La population anglaise de l'ère élisabéthaine a gardé le souvenir de la bataille telle qu'elle a été mise en scène par Shakespeare, et son image de charnier où de nombreux Anglais ont été massacrés est demeurée pendant des siècles. Néanmoins, au début du XXIe siècle, la « plus sanglante bataille à avoir jamais été livrée sur le sol anglais » s'est effacée de la conscience collective. Plusieurs journalistes britanniques se sont lamentés du fait que la plupart des gens ignorent tout de la bataille de Towton et de sa signification,,. Selon l'English Heritage, la bataille a été de « la plus haute importance », ayant été l'une des plus grandes, si ce n'est la plus grande, à s'être déroulée en Angleterre et ayant eu pour conséquence le remplacement d'une dynastie royale par une autre. Le chiffre fréquemment cité de 28 000 victimes de la bataille équivaut à environ 1 % de la population anglaise de l'époque, et fait de cette journée la plus sanglante de l'histoire de l'Angleterre.
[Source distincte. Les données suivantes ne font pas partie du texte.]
-- ==== Sys2Proof/Tests/Slice0.lean ====
section
/-! SUPPORT. Tests of this model's own. Expected values are those of spec/95_test_vectors.md (S1 to S9, B1 to B15, T1 to T10, E1 to
E23, X1 to X14, P1) or are worked out by hand from the rule named. First the well-formedness smoke test, then decoding, one step of
each row, and a witness for the hypotheses of every statement that has some. -/

namespace Sys2Proof.Tests

open Machine

/-! ## Helpers -/

/-- The next state, if there is one. -/
def after : Result → Option State
  | .next t => some t
  | .fault _ => none
  | .refused _ => none

/-- The name of a refusal, if there is one. -/
def refusal : Result → Option Refusal
  | .next _ => none
  | .fault _ => none
  | .refused e => some e

/-- The name of a fault, if there is one. -/
def fault : Result → Option Fault
  | .next _ => none
  | .fault e => some e
  | .refused _ => none

/-- A reader before a fetch, with bytes standing from `pos` on. -/
def reader (len pos : Nat) (loPend : Bool) (loNib : Nibble) (bytes : List Byte) : State :=
  { State.reset with
    state := .decoding, len := len, pos := pos, loPend := loPend, loNib := loNib, input := Cells.ofSeq pos bytes }

/-- What the tables of the reader list. -/
structure ReaderView where
  value : Ret
  pos : Nat
  loPend : Bool
  loNib : Nibble
  trunc : Bool
  deriving DecidableEq, Repr

def readerView (r : Result) : Option ReaderView := (after r).map fun t => ⟨t.ret, t.pos, t.loPend, t.loNib, t.trunc⟩

/-- An engine in the loop: the literals and the learned entries given. -/
def looping (prev : Code) (nfi : Fetched) (learned : List (Nat × List Byte)) : State :=
  { State.reset with state := .decoding, prev := prev, nfi := nfi, dict := Dict.literals ++ learned }

/-- A fresh session: Start with the literals. -/
def fresh : State := { State.reset with nfi := 256#13, dict := Dict.literals }

/-- What the tables of the engine list. -/
structure EngineView where
  emitted : List Byte
  prev : Code
  nfi : Fetched
  state : Phase
  err : ErrKind
  deriving DecidableEq, Repr

def engineView (r : Result) : Option EngineView := (after r).map fun t => ⟨t.output, t.prev, t.nfi, t.state, t.err⟩

/-- One slot of the state after. -/
def slotAfter (r : Result) (k : Nat) : Option (List Byte) := (after r).bind fun t => Cells.read t.dict k

/-- An idle core with an input. -/
def supplied (bytes : List Byte) : State := { State.reset with input := Memory.ofBytes bytes }

/-- Program P1 after its step 0: the first byte of "ABABABA" is out, a nibble is pending. -/
def p1 : State :=
  { State.reset with
    state := .decoding, len := 6, pos := 2, loPend := true, cur := 65#13, prev := 65#12, nfi := 256#13
    dict := Dict.literals, input := Memory.ofBytes [0x04#8, 0x10#8, 0x42#8, 0x10#8, 0x01#8, 0x02#8]
    output := [0x41#8], ret := .fetched 65#13 }

/-! ## Well-formedness: one ill-formed term for each check -/

theorem test_wf_firstbad_too_small : (Instr.eFirstBad 255#13).wf = false := by decide
theorem test_wf_firstbad_too_large : (Instr.eFirstBad 4097#13).wf = false := by decide
theorem test_wf_bad_too_small : (Instr.eBad 256#12).wf = false := by decide
theorem test_wf_kwkwk_literal : (Instr.eKwkwk 255#12).wf = false := by decide
theorem test_wf_known_too_large : (Instr.eKnown 4095#12).wf = false := by decide
theorem test_wf_append_too_short : (Instr.dAppend [0x41#8]).wf = false := by decide
theorem test_wf_append_too_long : (Instr.dAppend (List.replicate 3842 0x00#8)).wf = false := by decide +kernel

theorem test_wf_boundaries :
    (Instr.eFirstBad 256#13).wf = true ∧ (Instr.eFirstBad 4096#13).wf = true ∧ (Instr.eBad 257#12).wf = true ∧
      (Instr.eKwkwk 256#12).wf = true ∧ (Instr.eKwkwk 4095#12).wf = true ∧ (Instr.eKnown 4094#12).wf = true ∧
      (Instr.dAppend [0x41#8, 0x42#8]).wf = true := by decide

/-! ## Decoding: words written out from the spec's encodings -/

/-- R81, `aaaaaaaaaaaannnn` = 0001 0010 0011 0100 (S9: `12 34 56`). -/
theorem test_decode_pair0 : decodeFetch false 3 [0b00010010#8, 0b00110100#8, 0b01010110#8] =
    .ok (.ncPair0 0b000100100011#12 0b0100#4) := rfl

/-- R81, `bbbbbbbb` = 0101 0110. -/
theorem test_decode_pair1 : decodeFetch true 1 [0b01010110#8] = .ok (.ncPair1 0b01010110#8) := rfl

/-- R82, `aaaaaaaaaaaapppp` = 0001 0010 0011 1111 (B5). -/
theorem test_decode_tail : decodeFetch false 2 [0b00010010#8, 0b00111111#8] =
    .ok (.ncTail 0b000100100011#12 0b1111#4) := rfl

/-- R94. -/
theorem test_decode_eos0 : decodeFetch false 0 [] = .ok .ncEos0 := rfl

/-- R83, `xxxxxxxx` = 0100 0001 (B11). -/
theorem test_decode_eos1 : decodeFetch false 1 [0b01000001#8] = .ok (.ncEos1 0b01000001#8) := rfl

/-- R94. -/
theorem test_decode_eosn : decodeFetch true 0 [] = .ok .ncEosn := rfl

/-- R87, `00000bbbbbbbb` with the byte 1111 1111 (E3). -/
theorem test_decode_first : decodeFirst 256#13 0b0000011111111#13 = .ok (.eFirst 0b11111111#8) := rfl

/-- R87, `ecccccccccccc` with e = 0 (S2: 300) and with e = 1. -/
theorem test_decode_firstbad :
    decodeFirst 256#13 0b0000100101100#13 = .ok (.eFirstBad 300#13) ∧
      decodeFirst 256#13 0b1000000000000#13 = .ok (.eFirstBad 4096#13) := ⟨rfl, rfl⟩

/-- R87, `1000000000000`; it comes before the stale test (E21). -/
theorem test_decode_eos : decodeLoop 256#13 4095#12 0b1000000000000#13 = .ok .eEos := rfl

/-- R87, `0cccccccccccc` = 257; bad before stale (E10, E20). -/
theorem test_decode_bad :
    decodeLoop 256#13 65#12 0b0000100000001#13 = .ok (.eBad 0b000100000001#12) ∧
      decodeLoop 256#13 4095#12 0b0000100000001#13 = .ok (.eBad 0b000100000001#12) := ⟨rfl, rfl⟩

/-- R87 (E18, E19, E23). -/
theorem test_decode_stale :
    decodeLoop 256#13 4095#12 0b0000001000001#13 = .ok (.eStale 65#12) ∧
      decodeLoop 256#13 4095#12 256#13 = .ok (.eStale 256#12) ∧
      decodeLoop 256#13 256#12 0#13 = .ok (.eStale 0#12) := ⟨rfl, rfl, rfl⟩

/-- R87, `0cccccccccccc` = 258 with `nfi` = 258 (E12), and the largest code (E16). -/
theorem test_decode_kwkwk :
    decodeLoop 258#13 256#12 0b0000100000010#13 = .ok (.eKwkwk 0b000100000010#12) ∧
      decodeLoop 4095#13 4094#12 0b0111111111111#13 = .ok (.eKwkwk 0b111111111111#12) := ⟨rfl, rfl⟩

/-- R87 (E7, E13). -/
theorem test_decode_known :
    decodeLoop 256#13 65#12 0b0000001000010#13 = .ok (.eKnown 66#12) ∧
      decodeLoop 258#13 256#12 256#13 = .ok (.eKnown 256#12) := ⟨rfl, rfl⟩

/-- The dictionary's operations and `S.START` have no bits in the stream (R98). -/
theorem test_no_stream_bits :
    encode .dInit = none ∧ encode (.dGet 65#12) = none ∧ encode (.dAppend [1#8, 2#8]) = none ∧ encode .dReset = none ∧
      encode .dTeardown = none ∧ encode (.sStart 3) = none := ⟨rfl, rfl, rfl, rfl, rfl, rfl⟩

/-- The `pack` examples of spec/95_test_vectors.md section 2. -/
theorem test_pack :
    pack [65#12, 66#12, 256#12, 258#12] = [0x04#8, 0x10#8, 0x42#8, 0x10#8, 0x01#8, 0x02#8] ∧
      pack [65#12, 66#12, 256#12] = [0x04#8, 0x10#8, 0x42#8, 0x10#8, 0x00#8] ∧
      pack [4095#12, 0#12] = [0xFF#8, 0xF0#8, 0x00#8] ∧ pack [300#12] = [0x12#8, 0xC0#8] ∧ pack [] = [] := by decide

/-- A table word of two bytes is a whole input of two bytes, so `NC.TAIL` (S4: `04 1F`), the first byte in bits 7..0. -/
theorem test_table_word : decodeTableWord 16 0x1F04 = some (.ncTail 0x041#12 0xF#4) := by decide

/-- What codes decode to: P1, X14 and X8. -/
theorem test_decode_codes :
    decodeCodes [65#12, 66#12, 256#12, 258#12] =
        ⟨.finished, .none, false, [0x41#8, 0x42#8, 0x41#8, 0x42#8, 0x41#8, 0x42#8, 0x41#8]⟩ ∧
      decodeCodes [65#12, 256#12, 257#12] = ⟨.finished, .none, false, List.replicate 6 0x41#8⟩ ∧
      decodeCodes [65#12, 257#12] = ⟨.failed, .invalidCode, false, [0x41#8]⟩ := by decide +kernel

/-! ## One fetch -/

/-- B3 and B13. -/
theorem test_pair0 :
    readerView (reader 3 0 false 0#4 [0x12#8, 0x34#8]).nextCode =
        some ⟨.fetched 0x123#13, 2, true, 4#4, false⟩ ∧
      readerView (reader 3 0 false 0#4 [0xFF#8, 0xFF#8]).nextCode =
        some ⟨.fetched 0xFFF#13, 2, true, 15#4, false⟩ := by decide

/-- B4 and B2. -/
theorem test_pair1 :
    readerView (reader 3 2 true 4#4 [0x56#8]).nextCode = some ⟨.fetched 0x456#13, 3, false, 4#4, false⟩ ∧
      readerView (reader 6 2 true 0#4 [0x42#8]).nextCode = some ⟨.fetched 66#13, 3, false, 0#4, false⟩ := by decide

/-- B6 and B5. -/
theorem test_tail :
    readerView (reader 5 3 false 7#4 [0xFF#8, 0xF0#8]).nextCode = some ⟨.fetched 4095#13, 5, false, 7#4, false⟩ ∧
      readerView (reader 2 0 false 0#4 [0x12#8, 0x3F#8]).nextCode = some ⟨.fetched 0x123#13, 2, false, 0#4, false⟩ := by
  decide

/-- B8 and B9. -/
theorem test_eos0 :
    readerView (reader 6 6 false 2#4 []).nextCode = some ⟨.fetched 4096#13, 6, false, 2#4, false⟩ ∧
      readerView (reader 0 0 false 0#4 []).nextCode = some ⟨.fetched 4096#13, 0, false, 0#4, false⟩ := by decide

/-- B10 and B11. -/
theorem test_eos1 :
    readerView (reader 4 3 false 0#4 [0x99#8]).nextCode = some ⟨.fetched 4096#13, 4, false, 0#4, true⟩ ∧
      readerView (reader 1 0 false 0#4 [0x41#8]).nextCode = some ⟨.fetched 4096#13, 1, false, 0#4, true⟩ := by decide

/-- B12. -/
theorem test_eosn :
    readerView (reader 2 2 true 5#4 []).nextCode = some ⟨.fetched 4096#13, 2, true, 5#4, true⟩ := by decide

/-- A form invoked where its selector does not hold is refused (log entry 9): `NC.PAIR0` with two bytes left. -/
theorem test_form_not_selected : refusal (exec (.ncPair0 0x123#12 4#4) (reader 2 0 false 0#4 [])) = some .notSelected := by
  decide

/-! ## One dictionary operation -/

/-- T1 (S5). -/
theorem test_init :
    slotAfter (exec .dInit State.reset) 0 = some [0x00#8] ∧ slotAfter (exec .dInit State.reset) 65 = some [0x41#8] ∧
      slotAfter (exec .dInit State.reset) 255 = some [0xFF#8] ∧ slotAfter (exec .dInit State.reset) 256 = none := by
  decide +kernel

/-- T2, T5. -/
theorem test_get :
    (after (exec (.dGet 255#12) fresh)).map State.ret = some (.entry [0xFF#8]) ∧
      (after (exec (.dGet 256#12) (looping 65#12 257#13 [(256, [0x41#8, 0x42#8])]))).map State.ret =
        some (.entry [0x41#8, 0x42#8]) := by decide +kernel

/-- T3: outside the domain. -/
theorem test_get_outside : refusal (exec (.dGet 256#12) fresh) = some .emptySlot := by decide +kernel

/-- T4, and T7: the last slot is used and the append does not reset. -/
theorem test_append :
    (after (exec (.dAppend [0x41#8, 0x42#8]) fresh)).map (fun t => (t.ret, t.nfi)) = some (.index 256#12, 257#13) ∧
      (after (exec (.dAppend [0x41#8, 0x42#8]) (looping 65#12 4095#13 []))).map
        (fun t => (t.ret, t.nfi, Cells.read t.dict 4095)) =
          some (.index 4095#12, 4096#13, some [0x41#8, 0x42#8]) := by decide +kernel

/-- Slot 4096 does not exist (R55); no entry of one byte, none below 256 (R132). -/
theorem test_append_outside :
    fault (exec (.dAppend [0x41#8, 0x42#8]) (looping 65#12 4096#13 [])) = some .noSuchSlot ∧
      refusal (exec (.dAppend [0x41#8]) fresh) = some .appendOutsideDomain ∧
      refusal (exec (.dAppend [0x41#8, 0x42#8]) State.reset) = some .appendOutsideDomain := by decide +kernel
La bataille est associée à une tradition qui a perduré pendant des siècles dans le village de Tysoe, dans le Warwickshire. À chaque anniversaire de la bataille, les villageois nettoyaient la colline du Vale of the Red Horse pour y exposer le géoglyphe d'un cheval taillé dans l'argile rouge qui a donné son nom au lieu. Ils prétendaient accomplir cela pour honorer la mémoire de Richard Neville et la résolution de se battre aux côtés de ses hommes qu'il avait montrée en tuant son cheval. Mary Dormer Harris, une historienne locale, pense que les villageois ont modifié le cheval rouge originel, qui datait de la préhistoire, afin de le faire ressembler à un cheval médiéval. La tradition a pris fin en 1798 quand le mouvement des enclosures a transformé le terrain communal sur lequel le géoglyphe était situé, en propriété privée,. Ce nettoyage a été brièvement remis en vogue au début du XXe siècle avant de s'arrêter à nouveau,. La Towton Battlefield Society est une organisation créée pour s'occuper de la préservation du champ de bataille et promouvoir le souvenir de l'engagement auprès du public. Elle organise également annuellement une reconstitution de la bataille, pour le dimanche des Rameaux.